It's not the end all and be all of FP because f(g(x),h(y)) is hard to code (without side effects), but f(g(x)) is easy: g < x | f
I've thought for a while that the good way to have data science sorts do stuff with traditional software devs is to have the former work in a purely functional way (or almost so). That allows (for example) the latter to do much of the application security (e.g., related to file and network I/O). I have yet to succeed in using this division of labour, however. A sticky point was that DS wants to do "visualizations" and that often entails web stuff (e.g., ShinyApp) hence a security boundary, etc.

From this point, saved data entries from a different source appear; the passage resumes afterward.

/-- All fourteen worked encodings of 30_encoding.md section 6, and its seven illegal words with the clause of R88 that makes
each so; the names of the rejections are the model's own (log 16). -/
def Obligations.WorkedEncodingsDecode : Prop :=
  decode 0x01000000#32 = .ok .halt ∧
  decode 0x0210012C#32 = .ok (.li ⟨1#4⟩ 0#2 300#16) ∧
  decode 0x0213FFFF#32 = .ok (.li ⟨1#4⟩ 3#2 0xFFFF#16) ∧
  decode 0x03121234#32 = .ok (.lik ⟨1#4⟩ 2#2 0x1234#16) ∧
  decode 0x04980000#32 = .ok (.ceil256 ⟨9#4⟩ ⟨8#4⟩) ∧
  decode 0x10210000#32 = .ok (.sinit ⟨2#4⟩ ⟨1#4⟩) ∧
  decode 0x13340000#32 = .ok (.setb ⟨3#4⟩ ⟨4#4⟩) ∧
  decode 0x18A45500#32 = .ok (.seq ⟨10#4⟩ ⟨4#4⟩ ⟨5#4⟩ ⟨5#4⟩) ∧
  decode 0x20145000#32 = .ok (.pack ⟨1#4⟩ ⟨4#4⟩ ⟨5#4⟩) ∧
  decode 0x2A311200#32 = .ok (.mod4 ⟨3#4⟩ ⟨1#4⟩ ⟨1#4⟩ ⟨2#4⟩) ∧
  decode 0x30477000#32 = .ok (.xorm ⟨4#4⟩ ⟨7#4⟩ ⟨7#4⟩) ∧
  decode 0x40500700#32 = .ok (.swapk ⟨5#4⟩ 7#3) ∧
  decode 0x41230400#32 = .ok (.swaps ⟨2#4⟩ ⟨3#4⟩ 4#3) ∧
  decode 0x4B450000#32 = .ok (.tmat ⟨4#4⟩ ⟨5#4⟩) ∧
  decode 0x00000000#32 = .error .unassignedOp ∧
  decode 0xFFFFFFFF#32 = .error .unassignedOp ∧
  decode 0x05000000#32 = .error .unassignedOp ∧
  decode 0x01000001#32 = .error .nonzeroZ ∧
  decode 0x48410000#32 = .error .nonzeroUnusedField ∧
  decode 0x02140000#32 = .error .nonzeroY ∧
  decode 0x40500800#32 = .error .levelAbove7

/-- 30_encoding.md R91: `LI64 rd, imm64` is one LI of the lowest quarter and one LIK for each of the quarters 1, 2, 3, in that
order, that is not zero, so one to four commands; together they load the constant and change nothing else. `LI64 rd, 0`
is the single command `LI rd, 0, 0`, and `LI rd, imm16` is `LI rd, 0, imm16`. -/
def Obligations.WideLoadExpansion : Prop :=
  (∀ (rd : SReg) (imm64 : Scalar), pseudoLi64 rd imm64 =
    .li rd 0#2 (imm64.extractLsb' 0 16) ::
      ((if imm64.extractLsb' 16 16 = 0#16 then [] else [.lik rd 1#2 (imm64.extractLsb' 16 16)]) ++
       (if imm64.extractLsb' 32 16 = 0#16 then [] else [.lik rd 2#2 (imm64.extractLsb' 32 16)]) ++
       (if imm64.extractLsb' 48 16 = 0#16 then [] else [.lik rd 3#2 (imm64.extractLsb' 48 16)]))) ∧
  (∀ (rd : SReg) (imm64 : Scalar) (s : State), ∃ t,
    execAll (pseudoLi64 rd imm64) s = .next t ∧
    t.readS rd = imm64 ∧ (∀ r, r ≠ rd → t.readS r = s.readS r) ∧ SameVectors s t ∧ SameStore s t ∧ SameControl s t ∧
    t.pc = s.pc + BitVec.ofNat 32 (pseudoLi64 rd imm64).length ∧
    1 ≤ (pseudoLi64 rd imm64).length ∧ (pseudoLi64 rd imm64).length ≤ 4) ∧
  (∀ rd : SReg, pseudoLi64 rd 0#64 = [.li rd 0#2 0#16]) ∧
  (∀ (rd : SReg) (imm16 : BitVec 16), pseudoLi rd imm16 = [.li rd 0#2 imm16])

/-! ### The step -/

/-- A step in RUNNING runs the command that the word at `pc` decodes to (70_reset_and_hazards.md R242). -/
def Obligations.StepRunsTheDecodedCommand : Prop :=
  ∀ (s : State) (w : CmdWord) (i : Instr), s.runState = .running → s.program[s.pc.toNat]? = some w →
    decode w = .ok i → step s = exec i s

/-- 60_exceptions.md R218: a fetch at `pc >= PLEN` raises `FetchRange` with `pc` recorded in `FINFO` and `FPC`. -/
def Obligations.FetchPastTheEndFaults : Prop :=
  ∀ s : State, s.runState = .running → s.program.length ≤ s.pc.toNat →
    ∃ t, step s = .next t ∧ TookFault .fetchRange (BitVec.ofNat 64 s.pc.toNat) s t

/-- 60_exceptions.md R235: in IDLE, HALTED and FAULTED the engine does not fetch and all state is kept. That a step there
answers the unchanged state is how the model says so (log 5). -/
def Obligations.EngineRestsOutsideRunning : Prop :=
  ∀ s : State, s.runState = .idle ∨ s.runState = .halted ∨ s.runState = .faulted → step s = .next s

/-- How `pc` and `STATE` move (10_state.md R23, R26): every command answers a next state, in which it has completed and
`pc` is one more, or it was HALT, or it took a fault, and in the last two cases `pc` is unchanged. -/
def Obligations.PcAdvancesByOne : Prop :=
  ∀ (i : Instr) (s : State), ∃ t, exec i s = .next t ∧
    ((i ≠ .halt ∧ t.runState = s.runState ∧ t.cause = s.cause ∧ t.pc = s.pc + 1#32) ∨
     (i = .halt ∧ t.runState = .halted ∧ t.cause = s.cause ∧ t.pc = s.pc) ∨
     (i ≠ .halt ∧ t.runState = .faulted ∧ t.cause ∈ causesOf i ∧ t.pc = s.pc))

I went through a phase of loving fp and in the process took it too far. I lot of code was satisfying to write but sometimes difficult to read after written. I also began to fear the runtime overhead that it creates. Nowadays I’m much more pragmatic I still fp but not exclusively, rather, I like the declarative approach when it can improve maintainability. For example, I discovered that reduce can be used in more situations than at first may seem to be the case. When I see a reduce in code I know exactly what it’s trying to achieve. However solving the same problem without a reduce often means it can be harder to deduce the intentions of the code because of the lack of an instantly recognisable pattern and thus increased cognitive load. But to me practically is king, so use fp when appropriate not because you want to go all in on an ideology
Loved the talk on software, from a hardware point of view they should have less processor cores and higher core speeds. That day may be coming for this with optical cores as hardware. Neural networks will change everything. It will change how code is processed stored and executed. Neural nets will be programed for functions in a language. Optimized by I/O speed. We can dedicate Neural Nets for its function. We could also do this in current hardware if they wanted to. Government projects no longer want C++ as the source code because of hackers. They want full proof code that can not be hacked, ADA was supposed to do this for them. It's quite amazing how a 486 cpu hooked up to a SSD can run code almost as fast as current processors in 16 bit from a users point of view. Oh your missing the colors, yes. !
Thanks, Dave. I think I can put off learning Clojure a bit longer now.
Sir, Would you please provide your view on Rust Language ?
I feel the design paradigm is very different. Not much clearto me. But the way you explain is very good. I am looking forward to see Rust releated talk from you.
Thankyou
There's something fascinating about how we fail grasping formal languages, even if we created them, like PLs. I think it has to do with fundamental problems in formal reasoning, that the sciences can't recognize or are shoving aside as something that's not worth thinking about,
I wouldn't go that far, but I do think it that it is fascinating that we serialize by speaking then try to develop artificial "speech like" systems (written language) that we have trouble reparalleizing.
We don't fail grasping formal languages. OOP languages are ill-defined. FP languages are not.
We're here, we've just integrated these days. Quietly getting on with work :D
Maybe the hype has died down, though the patterns feel much more prevalent throughout code bases. Best case as any hype passes is to have the elements that organically make sense be absorbed by the relevant parties/sectors.
Personally am still reading books on functional cpp, and patterns learned from an old ocaml course still heavily define my style in all languages. So it hasn't gone anywhere for me.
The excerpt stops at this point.